The U of A states: The error is a standard deviation deduced from the scatter of the five individual measurements from their mean value.
According to the Wikipedia radiocarbon article:
‘Radiocarbon dating laboratories generally report an uncertainty for each date. Traditionally this included only the statistical counting uncertainty. However, some laboratories supplied an “error multiplier” that could be multiplied by the uncertainty to account for other sources of error in the measuring process.’
The U of A quotes this Wikipedia article on their web site.

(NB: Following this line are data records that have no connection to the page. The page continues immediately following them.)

/-- No host call, the reset included, changes the parameters (logs 1, 22). -/
theorem hostCall_params (c : HostCall) : (hostCall c s).2.params = s.params := by
  cases c with
  | reset => exact hostReset_params s
  | loadProgram bytes =>
    simp only [hostCall, hostLoadProgram]
    split
    · rfl
    · exact copyBytes_params s _ bytes
  | setKey k pressed =>
    simp only [hostCall, hostSetKey]
    split <;> rfl
  | isKeyDown k =>
    simp only [hostCall, hostIsKeyDown]
    split <;> rfl
  | tick =>
    simp only [hostCall, hostTick]
    split
    · rfl
    · exact freshTick_params s
  | consumeDirtyFrame | readDirty | readFault => rfl

/-- Settles O56: every case of a step and every host call keeps the parameters. -/
theorem parametersNeverChange : Obligations.ParametersNeverChange :=
  ⟨fun _ _ h => step_params h, hostCall_params⟩

end Sys2Proof.Machine
end

section
/-! The frame of every instruction (10_state.md R35, column W). First the instructions that branch, each inverted once;
then the frame of every arm of `exec`, from the frames of the operations it is made of. -/

namespace Sys2Proof.Machine

variable {s t : State}

/-! ### The instructions that branch -/

/-- 00EE underflows on an empty stack, else it moves the top entry to the pc (42_flow.md R121). -/
theorem exec_ret_cases (h : exec .ret s = .next t) :
    (s.stack = [] ∧ t = s.raiseFault .stackUnderflow (encode .ret)) ∨
    (∃ a rest, s.stack = a :: rest ∧ t = ({ s with stack := rest }).setPc a) := by
  rcases hs : s.stack with _ | ⟨a, rest⟩
  · simp only [exec, execRet, (pop_none s).mpr hs] at h
    cases h; exact Or.inl ⟨rfl, rfl⟩
  · simp only [exec, execRet, pop_some s hs] at h
    cases h; exact Or.inr ⟨a, rest, rfl, rfl⟩

/-- 2nnn overflows at capacity, else it pushes the pc and jumps (42_flow.md R123). -/
theorem exec_call_cases {nnn : Addr} (h : exec (.call nnn) s = .next t) :
    (s.stack.length = s.params.stackDepth ∧ t = s.raiseFault .stackOverflow (encode (.call nnn))) ∨
    (s.stack.length ≠ s.params.stackDepth ∧ t = (s.push s.pc).setPc (targetOf nnn)) := by
  simp only [exec, execCall] at h
  split at h
  · next hf => cases h; exact Or.inl ⟨(stackFull_iff s).mp hf, rfl⟩
  · next hf => cases h; exact Or.inr ⟨fun e => hf ((stackFull_iff s).mpr e), rfl⟩

/-- Fx0A moves the pc back while no key is pressed, else it stores the key the draw takes (45_keys_timers.md R183). -/
theorem exec_ldVxK_cases {x : Reg} (h : exec (.ldVxK x) s = .next t) :
    (chooseKey s.keyDraws s.pressedKeys = none ∧ t = s.setPc (s.pc - 2#16)) ∨
    (∃ k, chooseKey s.keyDraws s.pressedKeys = some k ∧ t = s.countKeyDraw.setV x (keyByte k)) := by
  simp only [exec, execLdVxK] at h
  split at h
  · next hk => cases h; exact Or.inl ⟨hk, rfl⟩
  · next k hk => cases h; exact Or.inr ⟨k, hk, rfl⟩

/-- A skip on a key faults where there is no such key (45_keys_timers.md R186). -/
theorem skipOnKey_cases (s : State) (b : Byte) (want : Bool) (w : Word) :
    (16 ≤ b.toNat ∧ s.skipOnKey b want w = s.raiseFault .keyIndex w) ∨
    (∃ h : b.toNat < 16, s.skipOnKey b want w = s.skipIf (s.keyDown ⟨b.toNat, h⟩ == want)) := by
  by_cases hb : b.toNat < 16
  · exact Or.inr ⟨hb, by rw [State.skipOnKey, keyAt_of_lt s hb]⟩
  · exact Or.inl ⟨by omega, by rw [State.skipOnKey, keyAt_of_ge s (by omega)]⟩

/-! ### Frames of composed updates -/

theorem OnlyChanges.of_eq {d : Component} {may : Component → Prop} (h : OnlyChanges s t (fun c => c = d)) (hd : may d) :
    OnlyChanges s t may := h.mono fun _ hc => hc ▸ hd

theorem OnlyChanges.trans {u : State} {may : Component → Prop} (h : OnlyChanges s t may) (k : OnlyChanges t u may) :
    OnlyChanges s u may := h.comp k (fun _ hc => hc) (fun _ hc => hc)

theorem onlyChanges_setV_setV (s : State) (x y : Reg) (a b : Byte) {may : Component → Prop} (hx : may (.reg x))
    (hy : may (.reg y)) : OnlyChanges s ((s.setV x a).setV y b) may :=
  ((onlyChanges_setV s x a).of_eq hx).trans ((onlyChanges_setV _ y b).of_eq hy)

theorem onlyChanges_skipOnKey (s : State) (b : Byte) (want : Bool) (w : Word) :
    OnlyChanges s (s.skipOnKey b want w) (fun c => c ∈ [.pc, .fault, .events]) := by
  rcases skipOnKey_cases s b want w with ⟨-, h⟩ | ⟨_, h⟩
  · rw [h]
    exact (onlyChanges_raiseFault s .keyIndex w).mono (by rintro c (rfl | rfl) <;> simp)
  · rw [h]
    exact (onlyChanges_skipIf s _).of_eq (by simp)

theorem onlyChanges_setStack (s : State) (l : List Word) : OnlyChanges s { s with stack := l } (fun c => c = .stack) := by
  intro c hc
  cases c with
  | stack => exact absurd rfl hc
  | _ => rfl

theorem onlyChanges_ret (h : exec .ret s = .next t) : OnlyChanges s t (mayWrite s .ret) := by
  rcases exec_ret_cases h with ⟨-, rfl⟩ | ⟨a, rest, -, rfl⟩
  · exact (onlyChanges_raiseFault s _ _).mono (by rintro c (rfl | rfl) <;> simp [mayWrite])
  · exact ((onlyChanges_setStack s rest).of_eq (by simp [mayWrite])).trans
      ((onlyChanges_setPc _ a).of_eq (by simp [mayWrite]))

theorem onlyChanges_call {nnn : Addr} (h : exec (.call nnn) s = .next t) : OnlyChanges s t (mayWrite s (.call nnn)) := by
  rcases exec_call_cases h with ⟨-, rfl⟩ | ⟨-, rfl⟩
  · exact (onlyChanges_raiseFault s _ _).mono (by rintro c (rfl | rfl) <;> simp [mayWrite])
  · exact ((onlyChanges_push s _).of_eq (by simp [mayWrite])).trans
      ((onlyChanges_setPc _ _).of_eq (by simp [mayWrite]))

theorem onlyChanges_ldVxK {x : Reg} (h : exec (.ldVxK x) s = .next t) : OnlyChanges s t (mayWrite s (.ldVxK x)) := by
  rcases exec_ldVxK_cases h with ⟨-, rfl⟩ | ⟨k, -, rfl⟩
  · exact (onlyChanges_setPc s _).of_eq (by simp [mayWrite])
  · exact ((onlyChanges_countKeyDraw s).of_eq (by simp [mayWrite])).trans
      ((onlyChanges_setV _ x _).of_eq (by simp [mayWrite]))

theorem onlyChanges_drw (s : State) (x y : Reg) (n : Fin 16) (flag : Byte) (fb : Framebuffer) :
    OnlyChanges s ((s.setVF flag).display fb) (mayWrite s (.drw x y n)) := by
  refine ((onlyChanges_setV s vf flag).of_eq (by simp [mayWrite])).trans ((onlyChanges_display _ fb).mono ?_)
  rintro c (h | rfl)
  · exact Or.inl h
  · exact Or.inr (by simp)

theorem onlyChanges_storeBlock (s : State) (x : Reg) :
    OnlyChanges s ((s.storeRegs (blockCount x)).advanceI x) (mayWrite s (.storeBlock x)) :=
  (onlyChanges_storeRegs s (blockCount x)).comp (onlyChanges_setI _ _) (fun _ h => Or.inl h) (fun _ h => Or.inr h)

theorem onlyChanges_loadBlock (s : State) (x : Reg) :
    OnlyChanges s ((s.loadRegs (blockCount x)).advanceI x) (mayWrite s (.loadBlock x)) := by
  refine (onlyChanges_loadRegs s (by simp only [blockCount]; omega)).comp (onlyChanges_setI _ _) ?_ (fun _ h => Or.inr h)
  rintro c ⟨k, hk, rfl⟩
  exact Or.inl ⟨k, Fin.le_def.mpr (Nat.le_of_lt_succ hk), rfl⟩

/-! ### Every instruction -/

/-- Settles O50: each arm of `exec` is one of the updates framed above. -/
theorem execWritesOnlyWhatTheTableLists : Obligations.ExecWritesOnlyWhatTheTableLists := by
  intro i s t h
  cases i with
  | cls => cases h; exact onlyChanges_display s _
  | ret => exact onlyChanges_ret h
  | sys => cases h; exact OnlyChanges.same s _
  | jp | jpV0 => cases h; exact onlyChanges_setPc s _
  | call => exact onlyChanges_call h
  | seImm | sneImm | seReg | sneReg => cases h; exact onlyChanges_skipIf s _
  | ldImm x | addImm x | ldReg x | or x | and x | xor x | ldVxDt x => cases h; exact onlyChanges_setV s x _
  | addReg | sub | subn | shr | shl =>
    cases h; exact onlyChanges_setV_setV s _ _ _ _ (by simp [mayWrite]) (by simp [mayWrite])
  | ldI | addI | ldF => cases h; exact onlyChanges_setI s _
  | rnd x =>
    cases h
    exact ((onlyChanges_drawRandom s).of_eq (by simp [mayWrite])).trans
      ((onlyChanges_setV _ x _).of_eq (by simp [mayWrite]))
  | drw x y n => cases h; exact onlyChanges_drw s x y n _ _
  | skp | sknp => cases h; exact onlyChanges_skipOnKey s _ _ _
  | ldVxK => exact onlyChanges_ldVxK h
  | ldDtVx => cases h; exact onlyChanges_setDt s _
  | ldStVx => cases h; exact onlyChanges_setSt s _
  | ldB => cases h; exact onlyChanges_storeDigits s _
  | storeBlock x => cases h; exact onlyChanges_storeBlock s x
  | loadBlock x => cases h; exact onlyChanges_loadBlock s x

end Sys2Proof.Machine
end

section
/-! What an instruction writes depends on what it reads (10_state.md R35, column R). One lemma for each update: applied with
equal arguments to two states, it leaves them agreeing on what it wrote and on what they agreed on before. The instructions
are then compositions of these. -/

namespace Sys2Proof.Machine

variable {s s' t t' : State} {c : Component}

/-! ### Agreement through one update -/

theorem agree_byteAt (a : Nat) : Agree s s' (byteAt a) ↔ s.memRead a = s'.memRead a := by
  have h (u : State) : u.memRead (a % 4096) = u.memRead a := memRead_mod u a
  simp only [byteAt, Agree, Fin.ofNat, h]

It appears that the U of Arizona used only the statistical counting error to computing the SD for the Vinland Map. They may have treated their measurements on the Voynich Manuscript the same way. As their SD represents only their counting error and not the overall error associated with the totality of the data, a realistic SD could be substantially larger.
A SD for the Vinland map that is a reasonable fit to all their data is:
F (weighted average) = 0.9434 ± 0.011 ( the SD computed from the 5 F values).
Or a radiocarbon age = 467 ± 90 BP instead of 467 ± 27 BP.
I appreciate that the U of A adjust their errors in processing the samples from their 13C/12C measurements, but this approach does not appear to be adequate. It would be nice if they had supplied their results with an “error multiplier”. They are performing a complex series of operations on minute samples that may be easily contaminated.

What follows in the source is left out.